**WORK TO COMPLETE:**
In the material below, find the line that contains "-- ==== Sys2Proof/Laws/State.lean" and the line that contains "s.raised := by cases r <;> rfl", then write out exactly those two lines and everything between them.

**PROVIDED MATERIAL:**
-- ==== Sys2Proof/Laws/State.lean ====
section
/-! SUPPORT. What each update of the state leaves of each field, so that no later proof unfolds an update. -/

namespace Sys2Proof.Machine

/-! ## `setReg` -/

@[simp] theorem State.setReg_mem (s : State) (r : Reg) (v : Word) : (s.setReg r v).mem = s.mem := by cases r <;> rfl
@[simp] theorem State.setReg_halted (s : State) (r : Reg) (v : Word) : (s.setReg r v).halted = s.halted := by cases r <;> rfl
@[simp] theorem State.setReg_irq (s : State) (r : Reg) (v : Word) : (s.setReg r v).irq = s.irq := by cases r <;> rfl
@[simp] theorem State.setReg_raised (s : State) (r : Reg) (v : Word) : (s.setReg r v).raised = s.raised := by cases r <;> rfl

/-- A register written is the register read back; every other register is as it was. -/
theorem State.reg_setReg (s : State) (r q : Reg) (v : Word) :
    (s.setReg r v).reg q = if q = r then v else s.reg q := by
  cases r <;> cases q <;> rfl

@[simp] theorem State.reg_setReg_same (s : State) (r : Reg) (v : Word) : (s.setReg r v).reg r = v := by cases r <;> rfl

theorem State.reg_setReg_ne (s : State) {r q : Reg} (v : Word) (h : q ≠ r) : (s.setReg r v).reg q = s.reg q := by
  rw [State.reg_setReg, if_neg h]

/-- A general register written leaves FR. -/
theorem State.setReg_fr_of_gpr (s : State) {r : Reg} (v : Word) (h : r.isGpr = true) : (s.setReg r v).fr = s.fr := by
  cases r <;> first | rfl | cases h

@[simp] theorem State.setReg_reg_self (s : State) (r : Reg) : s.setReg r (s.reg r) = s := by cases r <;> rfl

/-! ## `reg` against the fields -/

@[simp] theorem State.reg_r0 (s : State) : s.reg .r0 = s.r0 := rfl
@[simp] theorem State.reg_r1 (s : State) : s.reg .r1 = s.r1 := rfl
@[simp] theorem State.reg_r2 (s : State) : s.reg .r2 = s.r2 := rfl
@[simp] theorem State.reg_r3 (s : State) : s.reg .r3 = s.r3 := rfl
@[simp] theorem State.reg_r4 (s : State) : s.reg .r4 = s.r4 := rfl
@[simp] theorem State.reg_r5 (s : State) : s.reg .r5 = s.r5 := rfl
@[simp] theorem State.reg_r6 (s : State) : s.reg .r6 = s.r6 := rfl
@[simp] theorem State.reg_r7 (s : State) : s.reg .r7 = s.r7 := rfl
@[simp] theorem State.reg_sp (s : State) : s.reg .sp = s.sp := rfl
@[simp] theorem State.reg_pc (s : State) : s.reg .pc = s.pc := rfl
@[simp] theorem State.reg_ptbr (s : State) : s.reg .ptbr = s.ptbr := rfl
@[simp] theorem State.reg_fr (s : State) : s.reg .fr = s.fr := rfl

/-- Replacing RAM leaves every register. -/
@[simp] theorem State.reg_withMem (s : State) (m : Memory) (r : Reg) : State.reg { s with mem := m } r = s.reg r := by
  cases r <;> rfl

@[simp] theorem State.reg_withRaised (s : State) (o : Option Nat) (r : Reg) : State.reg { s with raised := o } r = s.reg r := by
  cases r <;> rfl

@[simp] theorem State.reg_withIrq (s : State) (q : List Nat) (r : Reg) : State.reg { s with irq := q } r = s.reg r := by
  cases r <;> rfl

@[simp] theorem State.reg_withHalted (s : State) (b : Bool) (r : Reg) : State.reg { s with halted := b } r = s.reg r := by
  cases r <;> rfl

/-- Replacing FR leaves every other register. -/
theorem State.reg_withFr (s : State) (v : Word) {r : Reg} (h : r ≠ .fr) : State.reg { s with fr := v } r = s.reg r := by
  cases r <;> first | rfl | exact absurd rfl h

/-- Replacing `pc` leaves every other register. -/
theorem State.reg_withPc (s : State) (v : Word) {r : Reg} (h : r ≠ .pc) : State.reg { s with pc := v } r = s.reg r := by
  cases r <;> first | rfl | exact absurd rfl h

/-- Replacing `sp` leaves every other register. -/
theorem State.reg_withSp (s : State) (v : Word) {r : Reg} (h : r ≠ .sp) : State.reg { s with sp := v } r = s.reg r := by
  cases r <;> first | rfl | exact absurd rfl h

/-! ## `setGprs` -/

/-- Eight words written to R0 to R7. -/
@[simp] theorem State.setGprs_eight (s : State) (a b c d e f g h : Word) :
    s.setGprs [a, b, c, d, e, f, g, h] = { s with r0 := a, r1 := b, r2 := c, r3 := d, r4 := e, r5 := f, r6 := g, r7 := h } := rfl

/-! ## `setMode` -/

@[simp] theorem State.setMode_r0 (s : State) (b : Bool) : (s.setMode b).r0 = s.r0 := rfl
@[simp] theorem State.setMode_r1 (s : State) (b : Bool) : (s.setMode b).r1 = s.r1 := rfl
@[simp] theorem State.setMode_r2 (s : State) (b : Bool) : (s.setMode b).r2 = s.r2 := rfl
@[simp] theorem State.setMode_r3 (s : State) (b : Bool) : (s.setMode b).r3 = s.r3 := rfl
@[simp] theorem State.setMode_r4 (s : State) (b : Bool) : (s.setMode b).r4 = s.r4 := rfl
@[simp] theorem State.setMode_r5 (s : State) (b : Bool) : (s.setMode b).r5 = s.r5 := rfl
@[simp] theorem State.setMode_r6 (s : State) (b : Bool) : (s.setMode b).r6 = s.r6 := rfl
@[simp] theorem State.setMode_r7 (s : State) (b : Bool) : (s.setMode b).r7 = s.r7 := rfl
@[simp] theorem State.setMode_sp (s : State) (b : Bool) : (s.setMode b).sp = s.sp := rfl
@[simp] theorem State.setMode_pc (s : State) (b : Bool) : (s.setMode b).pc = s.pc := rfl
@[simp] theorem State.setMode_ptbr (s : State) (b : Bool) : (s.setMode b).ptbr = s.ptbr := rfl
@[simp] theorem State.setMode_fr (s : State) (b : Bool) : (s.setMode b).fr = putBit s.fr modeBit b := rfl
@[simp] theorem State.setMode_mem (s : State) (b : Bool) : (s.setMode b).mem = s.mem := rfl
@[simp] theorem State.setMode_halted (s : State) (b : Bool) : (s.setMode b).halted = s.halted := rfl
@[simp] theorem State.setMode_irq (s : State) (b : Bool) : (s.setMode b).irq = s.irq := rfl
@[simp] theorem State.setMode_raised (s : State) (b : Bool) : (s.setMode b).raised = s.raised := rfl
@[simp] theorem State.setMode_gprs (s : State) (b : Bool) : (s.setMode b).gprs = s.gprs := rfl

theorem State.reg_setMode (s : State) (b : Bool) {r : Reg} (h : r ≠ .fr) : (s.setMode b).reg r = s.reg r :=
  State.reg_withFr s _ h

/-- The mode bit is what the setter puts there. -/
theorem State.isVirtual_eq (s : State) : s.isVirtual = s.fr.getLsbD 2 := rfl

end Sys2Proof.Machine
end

---

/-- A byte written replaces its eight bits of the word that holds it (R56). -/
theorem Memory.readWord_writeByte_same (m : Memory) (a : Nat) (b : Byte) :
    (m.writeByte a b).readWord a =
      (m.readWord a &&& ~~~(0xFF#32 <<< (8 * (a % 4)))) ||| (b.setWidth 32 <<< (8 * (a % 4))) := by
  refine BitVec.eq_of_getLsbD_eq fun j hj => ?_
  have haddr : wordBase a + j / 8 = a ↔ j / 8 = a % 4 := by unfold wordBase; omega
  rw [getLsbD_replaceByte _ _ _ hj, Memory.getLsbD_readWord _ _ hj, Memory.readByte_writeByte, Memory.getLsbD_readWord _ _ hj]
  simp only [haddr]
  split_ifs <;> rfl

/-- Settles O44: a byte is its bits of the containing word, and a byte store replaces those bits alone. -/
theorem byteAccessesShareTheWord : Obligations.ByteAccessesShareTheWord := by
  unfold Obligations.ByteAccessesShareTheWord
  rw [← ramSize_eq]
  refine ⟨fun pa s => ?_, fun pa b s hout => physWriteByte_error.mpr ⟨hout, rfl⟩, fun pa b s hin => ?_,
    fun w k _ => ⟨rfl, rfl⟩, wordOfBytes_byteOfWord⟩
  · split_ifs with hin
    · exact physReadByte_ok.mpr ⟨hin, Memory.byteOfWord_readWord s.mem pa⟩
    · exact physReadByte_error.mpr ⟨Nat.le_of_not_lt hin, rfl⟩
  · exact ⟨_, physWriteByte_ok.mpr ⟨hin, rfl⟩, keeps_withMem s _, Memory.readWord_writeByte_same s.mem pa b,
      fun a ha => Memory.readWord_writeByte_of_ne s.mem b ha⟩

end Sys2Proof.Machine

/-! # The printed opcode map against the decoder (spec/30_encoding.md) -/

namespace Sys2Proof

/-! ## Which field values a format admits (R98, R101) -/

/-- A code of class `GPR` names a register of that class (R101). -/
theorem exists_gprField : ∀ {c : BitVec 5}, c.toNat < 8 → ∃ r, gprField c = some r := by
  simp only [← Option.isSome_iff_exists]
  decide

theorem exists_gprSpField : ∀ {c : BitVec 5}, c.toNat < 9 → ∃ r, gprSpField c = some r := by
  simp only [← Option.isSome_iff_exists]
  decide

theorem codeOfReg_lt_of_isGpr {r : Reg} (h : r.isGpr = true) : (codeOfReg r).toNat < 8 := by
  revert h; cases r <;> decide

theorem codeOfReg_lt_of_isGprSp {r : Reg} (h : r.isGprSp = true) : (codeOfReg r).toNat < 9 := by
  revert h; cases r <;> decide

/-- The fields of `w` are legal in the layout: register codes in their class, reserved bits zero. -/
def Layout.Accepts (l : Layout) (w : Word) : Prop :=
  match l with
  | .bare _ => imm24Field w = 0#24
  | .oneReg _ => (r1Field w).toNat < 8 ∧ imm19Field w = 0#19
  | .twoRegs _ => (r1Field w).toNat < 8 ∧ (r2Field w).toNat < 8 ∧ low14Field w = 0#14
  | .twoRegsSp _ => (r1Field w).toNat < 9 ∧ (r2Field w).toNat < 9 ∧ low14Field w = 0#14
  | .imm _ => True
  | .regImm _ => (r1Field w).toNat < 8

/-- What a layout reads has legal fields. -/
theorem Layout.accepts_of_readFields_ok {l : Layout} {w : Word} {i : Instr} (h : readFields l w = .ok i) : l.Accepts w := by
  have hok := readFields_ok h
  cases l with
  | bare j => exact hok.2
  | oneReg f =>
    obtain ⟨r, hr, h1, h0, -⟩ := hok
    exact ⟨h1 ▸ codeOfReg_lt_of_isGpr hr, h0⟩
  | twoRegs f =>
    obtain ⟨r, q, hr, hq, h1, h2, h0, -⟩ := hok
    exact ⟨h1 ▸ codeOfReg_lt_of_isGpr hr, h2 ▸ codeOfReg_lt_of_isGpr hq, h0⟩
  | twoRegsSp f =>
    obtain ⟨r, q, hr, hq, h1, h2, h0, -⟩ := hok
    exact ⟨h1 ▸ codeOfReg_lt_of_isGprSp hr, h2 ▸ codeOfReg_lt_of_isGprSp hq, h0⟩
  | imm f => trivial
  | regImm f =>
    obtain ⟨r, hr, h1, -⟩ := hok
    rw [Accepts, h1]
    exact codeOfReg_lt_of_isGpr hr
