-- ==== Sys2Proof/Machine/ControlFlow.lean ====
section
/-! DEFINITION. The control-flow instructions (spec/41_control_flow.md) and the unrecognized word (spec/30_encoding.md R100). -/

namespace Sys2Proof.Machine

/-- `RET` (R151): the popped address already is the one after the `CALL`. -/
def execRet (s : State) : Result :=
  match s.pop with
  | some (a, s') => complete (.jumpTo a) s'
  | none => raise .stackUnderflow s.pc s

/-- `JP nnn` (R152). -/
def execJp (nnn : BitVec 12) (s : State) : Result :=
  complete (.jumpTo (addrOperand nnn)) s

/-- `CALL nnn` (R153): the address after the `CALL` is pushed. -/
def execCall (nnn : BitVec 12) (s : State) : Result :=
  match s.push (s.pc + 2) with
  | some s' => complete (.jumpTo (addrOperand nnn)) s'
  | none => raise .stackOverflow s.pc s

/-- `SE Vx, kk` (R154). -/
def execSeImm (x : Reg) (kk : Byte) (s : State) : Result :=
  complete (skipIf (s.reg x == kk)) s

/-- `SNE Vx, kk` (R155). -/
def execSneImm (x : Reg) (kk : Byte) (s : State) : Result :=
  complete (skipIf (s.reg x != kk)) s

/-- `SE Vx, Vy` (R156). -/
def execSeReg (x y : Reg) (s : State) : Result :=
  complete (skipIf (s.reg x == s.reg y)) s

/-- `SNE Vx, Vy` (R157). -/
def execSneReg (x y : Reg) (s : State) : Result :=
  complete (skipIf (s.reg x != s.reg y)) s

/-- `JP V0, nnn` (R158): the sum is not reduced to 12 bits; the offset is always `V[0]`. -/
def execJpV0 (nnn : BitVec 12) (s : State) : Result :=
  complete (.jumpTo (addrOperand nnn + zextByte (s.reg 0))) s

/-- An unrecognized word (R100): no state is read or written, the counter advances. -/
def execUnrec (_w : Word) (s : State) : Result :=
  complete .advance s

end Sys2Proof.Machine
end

---

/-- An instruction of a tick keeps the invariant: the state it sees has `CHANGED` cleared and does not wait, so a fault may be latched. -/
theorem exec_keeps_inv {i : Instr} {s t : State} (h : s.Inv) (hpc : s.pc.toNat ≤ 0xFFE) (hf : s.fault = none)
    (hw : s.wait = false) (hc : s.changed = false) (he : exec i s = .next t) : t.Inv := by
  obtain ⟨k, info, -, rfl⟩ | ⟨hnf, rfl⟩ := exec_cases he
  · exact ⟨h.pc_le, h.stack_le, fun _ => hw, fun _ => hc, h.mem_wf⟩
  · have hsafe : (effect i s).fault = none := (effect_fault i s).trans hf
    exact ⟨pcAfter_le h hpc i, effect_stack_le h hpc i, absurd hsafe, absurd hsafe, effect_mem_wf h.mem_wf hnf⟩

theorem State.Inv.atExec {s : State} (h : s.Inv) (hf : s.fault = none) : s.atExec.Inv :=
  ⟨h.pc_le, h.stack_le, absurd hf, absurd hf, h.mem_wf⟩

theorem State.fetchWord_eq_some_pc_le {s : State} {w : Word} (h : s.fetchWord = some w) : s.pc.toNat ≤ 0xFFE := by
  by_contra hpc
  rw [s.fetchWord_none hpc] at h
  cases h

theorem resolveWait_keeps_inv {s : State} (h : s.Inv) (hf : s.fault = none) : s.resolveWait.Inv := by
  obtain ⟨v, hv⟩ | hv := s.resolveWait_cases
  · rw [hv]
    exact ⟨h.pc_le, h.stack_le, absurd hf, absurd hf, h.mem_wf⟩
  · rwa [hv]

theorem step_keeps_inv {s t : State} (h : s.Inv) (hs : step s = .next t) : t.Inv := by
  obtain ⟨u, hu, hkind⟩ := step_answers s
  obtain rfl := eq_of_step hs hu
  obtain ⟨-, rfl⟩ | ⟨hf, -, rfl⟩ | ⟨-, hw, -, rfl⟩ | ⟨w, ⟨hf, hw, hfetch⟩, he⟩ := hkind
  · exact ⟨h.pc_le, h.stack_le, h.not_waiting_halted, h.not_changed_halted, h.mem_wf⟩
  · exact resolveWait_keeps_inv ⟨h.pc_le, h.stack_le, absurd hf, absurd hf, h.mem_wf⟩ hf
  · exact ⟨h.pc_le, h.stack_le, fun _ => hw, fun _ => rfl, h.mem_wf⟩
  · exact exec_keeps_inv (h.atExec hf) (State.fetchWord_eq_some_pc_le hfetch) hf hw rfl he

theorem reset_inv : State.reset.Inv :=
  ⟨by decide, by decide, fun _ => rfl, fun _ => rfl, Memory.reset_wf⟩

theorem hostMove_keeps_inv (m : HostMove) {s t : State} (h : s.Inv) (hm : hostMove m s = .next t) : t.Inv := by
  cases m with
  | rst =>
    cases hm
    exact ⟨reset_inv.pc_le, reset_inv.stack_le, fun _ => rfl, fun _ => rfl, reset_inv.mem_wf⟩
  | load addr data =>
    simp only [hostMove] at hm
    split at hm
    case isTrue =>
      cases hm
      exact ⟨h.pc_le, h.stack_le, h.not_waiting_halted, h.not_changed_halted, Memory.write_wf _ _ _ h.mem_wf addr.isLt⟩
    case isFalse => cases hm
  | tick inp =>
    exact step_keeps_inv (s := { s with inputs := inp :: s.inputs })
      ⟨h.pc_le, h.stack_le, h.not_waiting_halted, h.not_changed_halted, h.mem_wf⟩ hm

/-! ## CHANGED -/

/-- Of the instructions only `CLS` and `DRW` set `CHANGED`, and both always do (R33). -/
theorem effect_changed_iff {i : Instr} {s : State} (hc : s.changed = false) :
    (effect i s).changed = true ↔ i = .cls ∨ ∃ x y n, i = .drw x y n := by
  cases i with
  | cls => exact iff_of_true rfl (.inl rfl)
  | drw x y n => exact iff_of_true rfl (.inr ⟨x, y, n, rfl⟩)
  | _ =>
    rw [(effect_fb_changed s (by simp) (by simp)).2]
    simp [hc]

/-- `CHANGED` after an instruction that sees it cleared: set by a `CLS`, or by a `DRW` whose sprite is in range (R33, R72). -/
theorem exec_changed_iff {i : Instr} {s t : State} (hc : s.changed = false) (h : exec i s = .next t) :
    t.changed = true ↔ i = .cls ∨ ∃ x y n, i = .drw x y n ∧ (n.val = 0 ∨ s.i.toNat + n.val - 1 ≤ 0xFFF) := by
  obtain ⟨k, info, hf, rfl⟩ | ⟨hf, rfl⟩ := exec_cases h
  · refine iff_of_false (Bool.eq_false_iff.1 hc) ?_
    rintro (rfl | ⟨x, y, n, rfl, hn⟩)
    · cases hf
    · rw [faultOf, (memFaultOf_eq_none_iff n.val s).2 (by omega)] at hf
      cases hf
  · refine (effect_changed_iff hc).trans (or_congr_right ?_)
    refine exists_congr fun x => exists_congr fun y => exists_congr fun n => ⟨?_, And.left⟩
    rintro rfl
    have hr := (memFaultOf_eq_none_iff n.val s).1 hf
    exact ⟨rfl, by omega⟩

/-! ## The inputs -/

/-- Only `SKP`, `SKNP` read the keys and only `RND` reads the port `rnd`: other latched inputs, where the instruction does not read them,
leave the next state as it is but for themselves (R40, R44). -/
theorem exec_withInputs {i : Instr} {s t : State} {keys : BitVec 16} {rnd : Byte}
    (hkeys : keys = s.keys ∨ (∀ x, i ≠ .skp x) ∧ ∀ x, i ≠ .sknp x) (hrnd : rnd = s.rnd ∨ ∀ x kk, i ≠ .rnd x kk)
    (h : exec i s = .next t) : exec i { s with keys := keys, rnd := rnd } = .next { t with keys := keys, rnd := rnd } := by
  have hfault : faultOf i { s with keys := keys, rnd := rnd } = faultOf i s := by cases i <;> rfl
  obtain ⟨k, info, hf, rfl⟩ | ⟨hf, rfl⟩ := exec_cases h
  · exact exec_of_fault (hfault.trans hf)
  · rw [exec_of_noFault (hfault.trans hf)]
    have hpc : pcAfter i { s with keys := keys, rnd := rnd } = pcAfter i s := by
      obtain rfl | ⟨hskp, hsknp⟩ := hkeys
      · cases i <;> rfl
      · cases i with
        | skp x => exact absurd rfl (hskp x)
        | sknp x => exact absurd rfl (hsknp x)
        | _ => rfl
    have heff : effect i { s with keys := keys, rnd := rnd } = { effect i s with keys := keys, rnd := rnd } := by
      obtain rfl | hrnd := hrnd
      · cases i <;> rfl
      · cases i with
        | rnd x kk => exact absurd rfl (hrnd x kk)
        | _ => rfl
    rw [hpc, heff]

**RESULT FOR THIS EXERCISE:**
-- ==== Sys2Proof/Laws/State.lean ====
section
/-! SUPPORT. What each update of the state leaves of each field, so that no later proof unfolds an update. -/

namespace Sys2Proof.Machine

/-! ## `setReg` -/

@[simp] theorem State.setReg_mem (s : State) (r : Reg) (v : Word) : (s.setReg r v).mem = s.mem := by cases r <;> rfl
@[simp] theorem State.setReg_halted (s : State) (r : Reg) (v : Word) : (s.setReg r v).halted = s.halted := by cases r <;> rfl
@[simp] theorem State.setReg_irq (s : State) (r : Reg) (v : Word) : (s.setReg r v).irq = s.irq := by cases r <;> rfl
@[simp] theorem State.setReg_raised (s : State) (r : Reg) (v : Word) : (s.setReg r v).raised = s.raised := by cases r <;> rfl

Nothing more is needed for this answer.